Ben Heck's Alexa, A Raspberry Pi and the Google TensorFlow Image Classifier

6 Mar 2018

After watching Ben Heck's two episodes on automating his workshop with Bob Badley (Episodes 325 & 326) I was inspired into having a go at it myself. But what should i connect it up too?

Someone ive been following online in the subject of machine learning and computer vision, Dr Adrian Rosebrock at PyImageSearch, recently did a blog on creating a scalable Keras + deep learning REST API

Ive been looking for some way to improve classification speed on my robot Zed. You may have seen him on some other posts on using opencv to track objects & LIDAR scanning. My main problem is the CPU power of the raspberry pi. I did try and look into a Cluster Hat but the tensorflow wheel only supports ARM 8 and the chips on the zeros are only ARM 7 (no you cant just rename the wheel to make it install!) Another option i was looking into was NVIDIA;s Jetson TX2 but for the chip and companion card your looking an almost £1000 and for all the grand total of 256 CUDA cores. So when Adrian posted his blog on the Classifier API i was very excited at the idea of offsetting the computational aspect of identifying an image with TensorFlow. Running a classification on a raspberry pi can take anything up to 70 seconds but sending an image to the API running on my 9 year old re purposed Intel Core2 Quad Core 2.5GHz Ubuntu server we can reduce this down to < .8 of a second.

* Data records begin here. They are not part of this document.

-- ==== Sys2Proof/Tests/Slice0.lean ====
section
/-! SUPPORT. Small checks with expected results from spec 95_test_vectors and the tables of the rules, and, for each
statement with hypotheses, a witness that meets them. -/

namespace Sys2Proof.Tests

open Sys2Proof Sys2Proof.Machine

/-- A property of the next state, false of a stop. -/
def after (o : Host.Outcome State Fault Refusal) (p : State → Bool) : Bool :=
  match o with
  | .next t => p t
  | .fault _ => false
  | .refused _ => false

/-- The legal mission operands of 95_test_vectors V-BLD-F, "mission base". -/
def missionBase : State :=
  { State.reset with fc := 0x10#8, addr := 1#8, opcnt := 1#8, nops := 1#8, work0 := 0#8, station0 := 1#8 }

/-- The operands of the source's mission example, 95_test_vectors E6. -/
def missionE6 : State :=
  { State.reset with
    fc := 0x10#8, addr := 1#8, opcnt := 2#8, nops := 2#8, work0 := 1#8, station0 := 10#8, work1 := 2#8, station1 := 20#8 }

/-- A receive buffer that holds the given bytes. -/
def withResponse (r : List Byte) : State :=
  { State.reset with rxbuf := Memory.writeAll [] 0 r, rxlen := BitVec.ofNat 9 r.length }

/-- The receive buffer full of one byte. -/
def fullResponse : State :=
  withResponse (List.replicate 256 0xFF#8)

/-- RXLEN is 3, and nothing has written RXBUF1 (70_reset R135). -/
def holedResponse : State :=
  { State.reset with rxbuf := [(0, 0x00#8), (2, 0x41#8)], rxlen := 3#9 }

/-! WellFormed: an ill-formed term for its one check (30_encoding R51) -/

theorem test_wellFormed_refuses_read_data : (Instr.rd 0x001#9 0x01#8).wellFormed = false := by decide

theorem test_wellFormed_accepts_read : (Instr.rd 0x001#9 0x00#8).wellFormed = true := by decide

/-! Decoding: words written out bit by bit from 30_encoding R51 and R53, one a constructor -/

theorem test_decode_crcInit : decode (.key 0b0101101000000001#16) = .ok .crcInit := by decide

theorem test_decode_crcUpdate : decode (.key 0b0001000000000010#16) = .ok .crcUpdate := by decide

theorem test_decode_validate : decode (.key 0b0000010100001000#16) = .ok .validate := by decide

theorem test_decode_buildMission : decode (.key 0b0001000000000100#16) = .ok .buildMission := by decide

theorem test_decode_buildLaunch : decode (.key 0b0000010100000100#16) = .ok .buildLaunch := by decide

theorem test_decode_buildReadTor : decode (.key 0b0000001000000100#16) = .ok .buildReadTor := by decide

/-- `WR ADDR, 0xC8` is 0x206C8 (95_test_vectors section 5). -/
theorem test_decode_wr : decode (.ht 0b100000011011001000#18) = .ok (.wr 0x006#9 0xC8#8) := by decide

/-- `RD TXBUF8` is 0x02800 (95_test_vectors section 5). -/
theorem test_decode_rd : decode (.ht 0b000010100000000000#18) = .ok (.rd 0x028#9 0x00#8) := by decide

/-- FC = 0x90 with BUILD (95_test_vectors V-BLD-F). -/
theorem test_decode_unsupported_fc : decode (.key 0x9004#16) = .error .unsupportedFc := by decide

theorem test_decode_illegal_codes :
    decode (.key 0x1000#16) = .error .illegalCode ∧ decode (.key 0x1003#16) = .error .illegalCode ∧
      decode (.key 0x10FF#16) = .error .illegalCode := by decide

/-- Read word 0x00101 (95_test_vectors section 5). -/
theorem test_decode_read_data : decode (.ht 0x00101#18) = .error .readDataNonzero := by decide

/-- The key table's rows have disjoint words: no key fits two of them (30_encoding R53). -/
theorem test_key_rows_disjoint :
    keyTable.Pairwise (fun r q => (r.pattern ^^^ q.pattern) &&& r.mask &&& q.mask ≠ 0#16) := by decide

theorem test_decodeTableWord :
    decodeTableWord 16 0x1004 = some .buildMission ∧ decodeTableWord 24 0x20601 = some (.wr 0x006#9 0x01#8) ∧
      decodeTableWord 24 0x00100 = some (.rd 0x001#9 0x00#8) ∧ decodeTableWord 24 0x00101 = none ∧
      decodeTableWord 16 0x0304 = none ∧ decodeTableWord 24 0x40000 = none := by decide

/-- The assembler's words of program P1 (95_test_vectors section 6). -/
theorem test_assembler_words :
    Asm.cmd .crcInit = [0x20001#18] ∧ Asm.crcb [0xFF#8] = [0x204FF#18, 0x20002#18] ∧ Asm.rd .crcHi = 0x00300#18 ∧
      Asm.wr (.rxbuf 10#8) 0x0B#8 = 0x30A0B#18 ∧ Asm.rd (.txbuf 7) = 0x02700#18 := by decide

/-! The CRC16 engine (95_test_vectors V-CRC-B, V-CRC-S, V-CRC, V-CRC-CMD) -/

theorem test_crcBit : crcBit 0xFFFF#16 = 0xDFFE#16 ∧ crcBit 0x8000#16 = 0x4000#16 := by decide

theorem test_crcStep8 : crcStep8 0x1234#16 0x56#8 = 0xE993#16 := by decide

/-- V-CRC-9: the nine digits. -/
theorem test_crc16_digits :
    crc16 [0x31#8, 0x32#8, 0x33#8, 0x34#8, 0x35#8, 0x36#8, 0x37#8, 0x38#8, 0x39#8] = 0x4B37#16 := by decide +kernel

theorem test_crcInit : after (exec .crcInit { State.reset with crc := 0x807E#16 }) (fun t => t.crc == 0xFFFF#16) = true := by
  decide

theorem test_crcUpdate :
    after (exec .crcUpdate { State.reset with crc := 0x807E#16, din := 0x01#8 }) (fun t => t.crc == 0xE0C1#16 && t.din == 1#8)
      = true := by decide

/-! The frame encoder (95_test_vectors E6, V-BLD-M, V-BLD-L, V-BLD-T, V-BLD-F) -/

theorem test_buildMission_e6 :
    after (exec .buildMission missionE6) (fun t => t.txFrame ==
      [0x01#8, 0x10#8, 0x00#8, 0x13#8, 0x00#8, 0x03#8, 0x06#8, 0x00#8, 0x02#8, 0x01#8, 0x0A#8, 0x02#8, 0x14#8, 0x4E#8, 0x4B#8])
      = true := by decide +kernel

I've been having a go at replicating his project and wrapping it up in a docker build and i wondered, Can I connect both Ben's Alexa automation project, and Adrian's Image classifier API? It turns out we can!

Using the Alexa API as Ben did in his videos, we can setup a new skill and send that to our Alexa/Echo device, have that then send a HTTPS POST to a web service running on the pi, instructing it to take a picture with the Pi Camera. We then get the Pi to send that photo to the tensorflow classifier API, return the results to the Pi and then have Alexa read it out for us. I noticed a few comments under Ben's video about the issue over running this service as HTTPS w/ SSL so hopefully i can also cover how we can overcome that later in this post.

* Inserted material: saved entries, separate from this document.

-- ==== Sys2Proof/Word.lean ====
section
/-!
DEFINITION. The word types of the KYP8800 model (R9, R39, R51) and the plain number conversions
between them. A value that the manual packs, masks or stores as a word is a bit vector; counts,
indices and exact intermediate results are Nat or Int (R22).
-/
namespace Sys2Proof

/-- One byte (R9). -/
abbrev Byte := BitVec 8

/-- A 32-bit register or memory word. -/
abbrev Word32 := BitVec 32

/-- A 64-bit word: device time, host addresses, descriptor words (R12). -/
abbrev Word64 := BitVec 64

/-- An IEEE 754 binary32 value by its 32-bit encoding (R51). -/
abbrev F32 := BitVec 32

/-- The logical die number, equal to the physical position (R15, R24). -/
abbrev Die := Fin 8

/-- The global cluster number: die * 4 + cluster (R15). -/
abbrev Cluster := Fin 32

/-- The global core number: die * 16 + cluster * 4 + core (R15). -/
abbrev Core := Fin 128

/-- The die of a global cluster number (R15). -/
def Cluster.die (c : Cluster) : Die := ⟨c.val / 4, by omega⟩

/-- The die of a global core number (R15). -/
def Core.die (c : Core) : Die := ⟨c.val / 16, by omega⟩

/-- The global cluster of a global core number (R15). -/
def Core.cluster (c : Core) : Cluster := ⟨c.val / 4, by omega⟩

end Sys2Proof
end

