-- ==== Sys2Proof/Machine/Crc.lean ====
section
/-!
DEFINITION. The three cyclic redundancy checks of the part: CRC-32C of records in host memory and
NVM (R428), CRC-16 of flits (R390), CRC-8 of SMI frames (R494).
-/
namespace Sys2Proof.Machine

open Sys2Proof

/-- One bit of the reflected CRC-32C (R428): polynomial 0x1EDC6F41. -/
def crc32cBit (c : Nat) : Nat := if c % 2 = 1 then c / 2 ^^^ 0x82F63B78 else c / 2

/-- One byte of CRC-32C (R428). -/
def crc32cByte (c : Nat) (b : Byte) : Nat :=
  crc32cBit (crc32cBit (crc32cBit (crc32cBit
    (crc32cBit (crc32cBit (crc32cBit (crc32cBit (c ^^^ b.toNat))))))))

/-- CRC-32C: initial value and final XOR 0xFFFFFFFF, bytes in ascending address order (R428). -/
def crc32c (bs : List Byte) : Nat := bs.foldl crc32cByte 0xFFFFFFFF ^^^ 0xFFFFFFFF

/-- One bit of CRC-16, polynomial 0x1021 (R390). -/
def crc16Bit (c : Nat) (b : Bool) : Nat :=
  let top := bitAt c 15 != b
  (if top then c * 2 ^^^ 0x1021 else c * 2) % 65536

/-- CRC-16 over bits 0 to `n - 1` of `v`, least significant bit first, initial value 0xFFFF
(R390). -/
def crc16 (n v : Nat) : Nat := (List.range n).foldl (fun c i => crc16Bit c (bitAt v i)) 0xFFFF

/-- One bit of CRC-8, polynomial 0x1D. -/
def crc8Bit (c : Nat) : Nat := (if bitAt c 7 then c * 2 ^^^ 0x1D else c * 2) % 256

/-- CRC-8 of an SMI frame: polynomial 0x1D, initial value 0xFF, no reflection, no final XOR. -/
def crc8 (bs : List Byte) : Nat :=
  bs.foldl (fun c b =>
    crc8Bit (crc8Bit (crc8Bit (crc8Bit (crc8Bit (crc8Bit (crc8Bit (crc8Bit (c ^^^ b.toNat))))))))) 0xFF

/-- A record with the CRC-32C of all its bytes appended. -/
def withCrc (bs : List Byte) : List Byte := bs ++ leBytes 4 (crc32c bs)

/-- A record of `n` bytes whose last four bytes hold the CRC-32C of the bytes before them. -/
def crcOk (n : Nat) (bs : List Byte) : Bool := getLe bs (n - 4) 4 == crc32c (bs.take (n - 4))

end Sys2Proof.Machine
end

There is quite a bit going on here, so im going to split it up into 3 sections.

Part 1 - Configuring the Alexa skill in the Amazon developers portal.

Just as Ben & Bob did in their video we are going to start with the Alexa Skill. Using your Amazon account details, head over to https://developer.amazon.com/ and login to the portal with the link in the top/right corner.

You should now have the following screen up..

Click the Alexa item and then in the top right you want the "Your Alexa Consoles" > "Skills" Menu item

In the next screen you should get an option to "Switch to the new console" we will do that but if your reading this down the line sometime you may not need to.

In the next screen will be a list of our Alexa skills, here we click on Create Skill and begin the process.

Lets call out new skill Hello 14 and click next to continue..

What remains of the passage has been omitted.